Exercise goal:
Only lines that contain the string "unlocked" should be returned from the material below.

Record set:

-- ==== Sys2Proof/Machine/TubTypes.lean ====
section
/-!
DEFINITION. State of the Tuber units, their controllers and the command lists (chapter 08). Plain data only.
-/

namespace Sys2Proof.Machine

/-- Who a command list belongs to: a context of a core, with the group and the status offset of TB_LIST; a tenant's
TB_SUBMIT; or the update sequencer, with the record partial (R285) or the update record (R291) that it computes. -/
inductive ListFrom where
  | core (n k group status : Nat)
  | host (entry : Entry)
  | partialOf (slot shard entry record : Nat)
  | update (slot shard entry record : Nat)
deriving DecidableEq, Repr

/-- A command list. `running` says that its record `done` has started on its banks; `fetch` holds what has
been read for that record from a source that lies in host memory or tier 2 (none: nothing yet), with the bursts of it that are poisoned;
`dma` is the read under way, of host memory or (true) of the guest die. -/
structure TbList where
  id : Nat
  from_ : ListFrom
  tenant : Nat
  nmode : Nat
  records : List Entry
  done : Nat
  running : Bool
  poisonIn : Bool
  waitFrom : Option Nat
  dma : Option (Bool × Nat)
  fetch : Option (List Byte × List Nat)
  flags : BitVec 7
  poison : Bool
  quar : Bool
  code : Nat
deriving DecidableEq, Repr

/-- The banks that a running record of a list touches (R247, R249): masks of die channels, ranks and banks. -/
structure BankHold where
  list : Nat
  chans : Nat
  ranks : Nat
  banks : Nat
deriving DecidableEq, Repr

/-- The TB_ block of a die (R254), the credit buckets of its packages (R241), the exchange buffers and groups of its
controllers (R236) and the stores of its units (R228): row latches, accumulators, operand latches with their scales, result queue.
The credit is in 1/32 B; a record that draws on what accrues during its hold leaves it negative. -/
structure TubDie where
  holds : List BankHold
  rowLatch : Sp (List Byte)
  acc : Sp Acc
  ready : Bool
  checkFail : Bool
  cap : Nat
  depth : Nat
  flags : BitVec 7
  poison : W32
  records : W64
  rdBytes : W64
  waitCyc : W64
  paced : Nat
  credit : List (Int × Nat)
  xbuf : Sp Byte
  xpois : Sp Bool
  xgrps : Sp Grp
  latch : Sp Byte
  lscale : Sp Byte
  lpois : Sp Bool
  queue : Sp W32
  qpois : Sp Bool
deriving DecidableEq, Repr

/-- Full bucket at the default depth of 2 MiB, in 1/32 B. -/
def fullCredit : Nat := 2097152 * 32

/-- R254 reset values. -/
def TubDie.reset : TubDie :=
  { holds := [], rowLatch := [], acc := [], ready := false, checkFail := false, cap := 0x20, depth := 0x20, flags := 0#7, poison := 0#32, records := 0#64,
    rdBytes := 0#64, waitCyc := 0#64, paced := 0, credit := List.replicate 8 (fullCredit, 0), xbuf := [], xpois := [],
    xgrps := [], latch := [], lscale := [], lpois := [], queue := [], qpois := [] }

end Sys2Proof.Machine
end

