-- ==== Sys2Proof/Machine/StartTypes.lean ====
section
/-!
DEFINITION. State of start, resets, die-to-die links, management and test access (chapter 15), of watching and takeover
(chapter 16), and of split register accesses (R22). Plain data only.
-/

namespace Sys2Proof.Machine

/-- What keeps the module in reset: nothing; power-good is awaited (R421, R423, R479); the dies are to cool after a thermal
trip (R460); MOD_EN is low (R492). -/
inductive ResetHold where
  | none | power | trip | modEn
deriving DecidableEq, Repr

/-- What the FRU memory holds (R488, R499): the part number, the stepping, the ten digits of the serial number, and the date of manufacture
as year and ISO week. -/
structure Fru where
  part : String
  stepping : String
  serial : Nat
  made : Nat × Nat
deriving DecidableEq, Repr

/-- The contents written at manufacture. The serial number and the date are each module's own. -/
def Fru.written : Fru := ⟨"UZM-2T0", "B0", Config.serial % 10000000000, Config.made⟩

/-- Start (R421 to R440, R455). `fru` is the FRU memory (R488), which no command writes. `stage` is the code of SY_START; `slot` and `pending` tell of the image in use; `imgErr` is
check, section and entry; `cause` that of the last reset; `openSlot` the slot of NOR_OPEN; `programmed` says which bytes of
the open slot NOR_WRITE has programmed; `minute` the device time of the last on-time record (R433); `secMin` the fused minimum security
version; `aux` says that P3V3_AUX is on, `addr` is the SMBus address select. -/
structure StartSt where
  pwrGood : Bool
  hold : ResetHold
  stage : Nat
  done : Bool
  reason : Nat
  held : Bool
  slot : Nat
  pending : Bool
  imgErr : Nat × Nat × Nat
  cause : Nat
  unlocked : Bool
  openSlot : Option Nat
  programmed : Sp Bool
  minute : Nat
  secMin : Nat
  aux : Bool
  addr : Nat
  fru : Fru
deriving DecidableEq, Repr

/-- SY_ reset values (R455). The fused minimum security version of a new module is 0. -/
def StartSt.reset : StartSt :=
  { pwrGood := false, hold := .power, stage := 0, done := false, reason := 0, held := false, slot := 0, pending := false,
    imgErr := (0, 0, 0), cause := 0, unlocked := false, openSlot := none, programmed := [], minute := 0, secMin := 0,
    aux := false, addr := 0, fru := Fru.written }

/-- One direction of a die-to-die module (R418, R420): the data lane that each repair lane replaces, and how many of them the
assembly lane map gave. -/
structure LaneMap where
  repaired : List Nat
  assembly : Nat
deriving DecidableEq, Repr

def LaneMap.none : LaneMap := ⟨[], 0⟩

/-- The DD_ block (R420). Links are numbered 0 to 4; a direction of a module has the key (link × 16 + module) × 2 + dir.
`fused` is the assembly lane map. -/
structure DdSt where
  up : List Bool
  link : Nat
  mod : Nat
  dir : Nat
  lanes : Sp LaneMap
  fused : Sp LaneMap
  replay : Sp W32
deriving DecidableEq, Repr

/-- R420 reset values. -/
def DdSt.reset : DdSt := ⟨[false, false, false, false, false], 0, 0, 0, [], [], []⟩

/-- The test access port (R429): the instruction in force, and the boundary register. -/
structure TapSt where
  ir : Nat
  boundary : List Bool
  driving : Bool
deriving DecidableEq, Repr

/-- After TRST_N the port selects BYPASS. -/
def TapSt.reset : TapSt := ⟨0xFF, [], false⟩

/-- Watching and takeover (R462 to R472): `mirrors` are the records received from each watched node, in order, with the jobs
that they concern; `takeover` the node that this module takes over, with the device time of its declaration; `planned` the device time at which an image was closed for a planned
takeover, `edecs` the jobs with an EDEC acknowledged since; `testing` a full-module test (R472), `failed` its failure, `faults` the device times of failed service requests, `seeds` the seeds of the watched jobs, by job number
(R30; log entry 32). -/
structure WatchSt where
  mirrors : Sp (List WRec)
  takeover : Option (Nat × Nat)
  planned : Option Nat
  edecs : List Nat
  testing : Bool
  mustTest : Bool
  failed : Bool
  faults : List Nat
  seeds : Sp W64
deriving DecidableEq, Repr

/-- No watching. -/
def WatchSt.reset : WatchSt := ⟨[], none, none, [], false, false, false, [], []⟩

/-- Split accesses of 64-bit registers (R22): the latched high halves and the held low halves, by requester and offset. -/
structure SplitSt where
  high : List ((Nat × Nat × Nat) × W32)
  low : List ((Nat × Nat × Nat) × W32)
deriving DecidableEq, Repr

/-- No half latched or held. -/
def SplitSt.reset : SplitSt := ⟨[], []⟩

end Sys2Proof.Machine
end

Output:
  unlocked : Bool
    imgErr := (0, 0, 0), cause := 0, unlocked := false, openSlot := none, programmed := [], minute := 0, secMin := 0,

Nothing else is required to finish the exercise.